How can countries develop indigenous AI chips to reduce costs and dependency on current expensive chip providers?

Speaker

Narendra Singh


Explanation

This focuses on the critical infrastructure challenge of AI chip costs and the need for sovereign AI capabilities to make AI economically viable at scale.


What are the specific cooling and water consumption requirements for AI data centers, and how can these be addressed sustainably?

Speaker

Nihar Shah


Explanation

This identifies often-overlooked infrastructure challenges beyond energy consumption that are critical for sustainable AI deployment at scale.

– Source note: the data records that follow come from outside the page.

/-- R282: labels read from local memory: each token's LAB and LID are written, one code word of its block, whatever the
rest of the block holds; an error in the list sets ECC in the TST of every token and changes nothing else. -/
def headLabel (s : State) (e : DirEntry) (off : Nat) : State × Nat :=
  if s.memBad off (4 * e.t) then
    ((List.range e.t).foldl (fun u t => u.noteToken e t hdECC) (s.logLocal off (4 * e.t)), hdECC)
  else
    ((List.range e.t).foldl (fun u t =>
      u.headAcc (e.tokenAt t + 8) (natBytes [ninf32, (s.memWord (off + 4 * t)).toNat])) s, 0)

/-- Row t of an FP32 tile. -/
def tileRow (s : State) (a t : Nat) : List Nat :=
  let bs := s.c.acc.readBytes (0x800 * a + 128 * t) 128
  (List.range 32).map (wordAt bs)

/-- R270, R271, R278: a tile folded; one with an uncorrectable error folds nothing and sets ECC (log 30). -/
def headFold (s : State) (e : DirEntry) (a v0 : Nat) : State × Nat :=
  if s.accBad (0x800 * a) 4096 then
    let r := (s.logAcc (0x800 * a) 4096).eachToken e fun _ k => (k, hdECC)
    (r.1, r.2 ||| hdECC)
  else s.eachToken e fun t k => capped e (foldRow e (s.tileRow a t) v0 k)

/-- R273: a record merged. -/
def headMerge (s : State) (e : DirEntry) (off : Nat) : State × Nat :=
  let bad (t : Nat) : Bool := s.memBad (off + t * e.block) e.block
  let u := if s.memBad off (e.t * e.block) then s.logLocal off (e.t * e.block) else s
  u.eachToken e fun t k =>
    if bad t then (k, hdECC) else capped e (mergeToken e (s.c.mem.readBytes (off + t * e.block) e.block) k)

/-- R276: the block of a token in a record. One read with an uncorrectable error has m, s, lse and loss replaced by NaN,
count 0 and ECC set; its label logit, label id and other status bits stand as the block holds them. -/
def recordBlock (s : State) (e : DirEntry) (t : Nat) : List Byte :=
  let k := s.token e t
  if s.tokenBad e t then
    padTo e.block (natBytes [nan32, nan32, nan32, k.lab, nan32, k.lid, 0, k.tst ||| hdECC])
  else k.record e.block

/-- R276, R285: a record written. -/
def headRead (s : State) (e : DirEntry) (off : Nat) : State × Nat :=
  let bad := (List.range e.t).filter (s.tokenBad e)
  let u := s.engineMem off ((List.range e.t).flatMap (s.recordBlock e))
  (bad.foldl (fun v t => v.logAcc (e.tokenAt t) e.block) u, if bad = [] then 0 else hdECC)

end State

/-- R277: one element of the gradient: FP32 logit, lse of its token, whether its index is the label. -/
def regenElem (x lse : Nat) (label : Bool) : Nat × Nat :=
  let e := if eqVal (fp32.decode x) (fp32.decode lse) then one32 else expK (sub32 x lse)
  let g := if label then sub32 e one32 else e
  let st := (if isNan32 x || isNan32 lse then hdNAN else 0) |||
    (match fp32.decode x with | .inf _ => hdINF | _ => 0)
  ((bf16.encode false (fp32.decode g)).1, st)

namespace State

/-- R277: the gradient tile. An error in a tile or in the parameter block leaves tile d as it is (log 30). -/
def headRegen (s : State) (d a off : Nat) : State × Nat :=
  let ps := s.c.mem.readBytes off 264
  let base := wordAt ps 0
  let n := wordAt ps 1
  if s.memBad off 264 then (s.logLocal off 264, hdECC)
  else if s.accBad (0x800 * a) 4096 then (s.logAcc (0x800 * a) 4096, hdECC)
  else if s.accBad (0x800 * d) 2048 then (s.logAcc (0x800 * d) 2048, hdECC)
  else if n < 1 ∨ 32 < n then (s.headAcc (0x800 * d) (List.replicate 2048 0), hdBAD)
  else
    let rs := (List.range 32).flatMap fun i =>
      (s.tileRow a i).mapIdx fun j x =>
        if n ≤ i then (0, 0) else regenElem x (wordAt ps (2 + 2 * i)) ((base + j) % 2 ^ 32 == wordAt ps (3 + 2 * i))
    (s.headAcc (0x800 * d) (rs.flatMap fun r => leBytes 2 r.1), rs.foldl (fun w r => w ||| r.2) 0)

/-- The effect of a queued operation, and its status. -/
def headEffect (s : State) (q : HeadOp) : State × Nat :=
  match q.op with
  | .vpinit .. => s.headInit q.ent
  | .vplabel .. => s.headLabel q.ent (offOf q.x)
  | .vpfold _ a _ => s.headFold q.ent a.val q.x.toNat
  | .vpmerge .. => s.headMerge q.ent (offOf q.x)
  | .vpread .. => s.headRead q.ent (offOf q.x)
  | .vpregen d a _ => s.headRegen d.val a.val (offOf q.x)
  | _ => (s, 0)
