-- ==== Sys2Proof/Machine/Step.lean ====
section
/-! DEFINITION. Machine/Step.lean: one step of the machine, and where the next instruction is fetched. -/

namespace Sys2Proof.Machine

/-- A step of the core or of its engines. -/
def coreStep (s : State) : Host.Outcome State Fault Refusal :=
  match s.due with
  | some (e, t) => exec e.step { t with input := e.input, turn := true }
  | none =>
    match s.pass.nextInstr with
    | some (i, t) => State.noteIssue i t.ir (exec i { t with turn := false, boundary := false })
    | none => .next s.pass

/-- One step: the next entry of the agenda, or a step of the core or its engines (log 1). Without power, in reset and after a rail
fault nothing is done but what ends that (R353). An instruction that waits is issued
again after each entry of the agenda, but for a migration at a transition (R211). -/
def step (s : State) : Host.Outcome State Fault Refusal :=
  match s.agenda with
  | e :: rest =>
    if s.retries && !s.movesFirst e then coreStep { s with input := {} }
    else match e with
      | some e =>
        let t := State.takeInput { s.passAgenda with agenda := rest } e
        if (s.alive || wakes e.step) = false then .next t
        else if isStep e then exec e.step t else .next (byOther e.step t)
      | none => coreStep { s with agenda := rest, input := {} }
  | [] => coreStep { s with input := {} }

/-- The machine with the instruction of a number of the table stored where the core fetches next: the core runs, it
waits for nothing, no other agent acts first, and the words are in memory at pc (log 1 says how a program comes to run
otherwise). -/
def State.withFetchWord (s : State) (nbits w : Nat) : State :=
  let ws := tableWords nbits w
  let bs := wordBytes (ws ++ List.replicate (5 - ws.length) 0)
  { s with
    agenda := []
    c := { s.c with
      run := .running, stall := false, issue := none, pend := .none, fetchStop := false, stale := [],
      status := s.c.status &&& 0xFFFFFBFF,
      memErr := [], mem := s.c.mem.writeBytes (offOf s.c.pc) bs } }

end Sys2Proof.Machine
end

How can edge computing solutions be balanced with cloud-based AI infrastructure to serve different market segments effectively?

Speaker

Tejpreet S Chopra


Explanation

This addresses the strategic question of AI deployment architecture, particularly for serving MSMEs and manufacturing sectors that may need on-premise solutions.


What specific governance frameworks and ethical guidelines are needed for AI deployment in healthcare, particularly for telemedicine in remote areas?

Speaker

Dr. Mahendra Karpan


Explanation

This addresses the critical need for regulatory frameworks that ensure AI safety and efficacy in healthcare applications, especially in underserved regions.


Disclaimer: This is not an official session record. DiploAI generates these resources from audiovisual recordings, and they are presented as-is, including potential errors. Due to logistical challenges, such as discrepancies in audio/video or transcripts, names may be misspelled. We strive for accuracy to the best of our ability.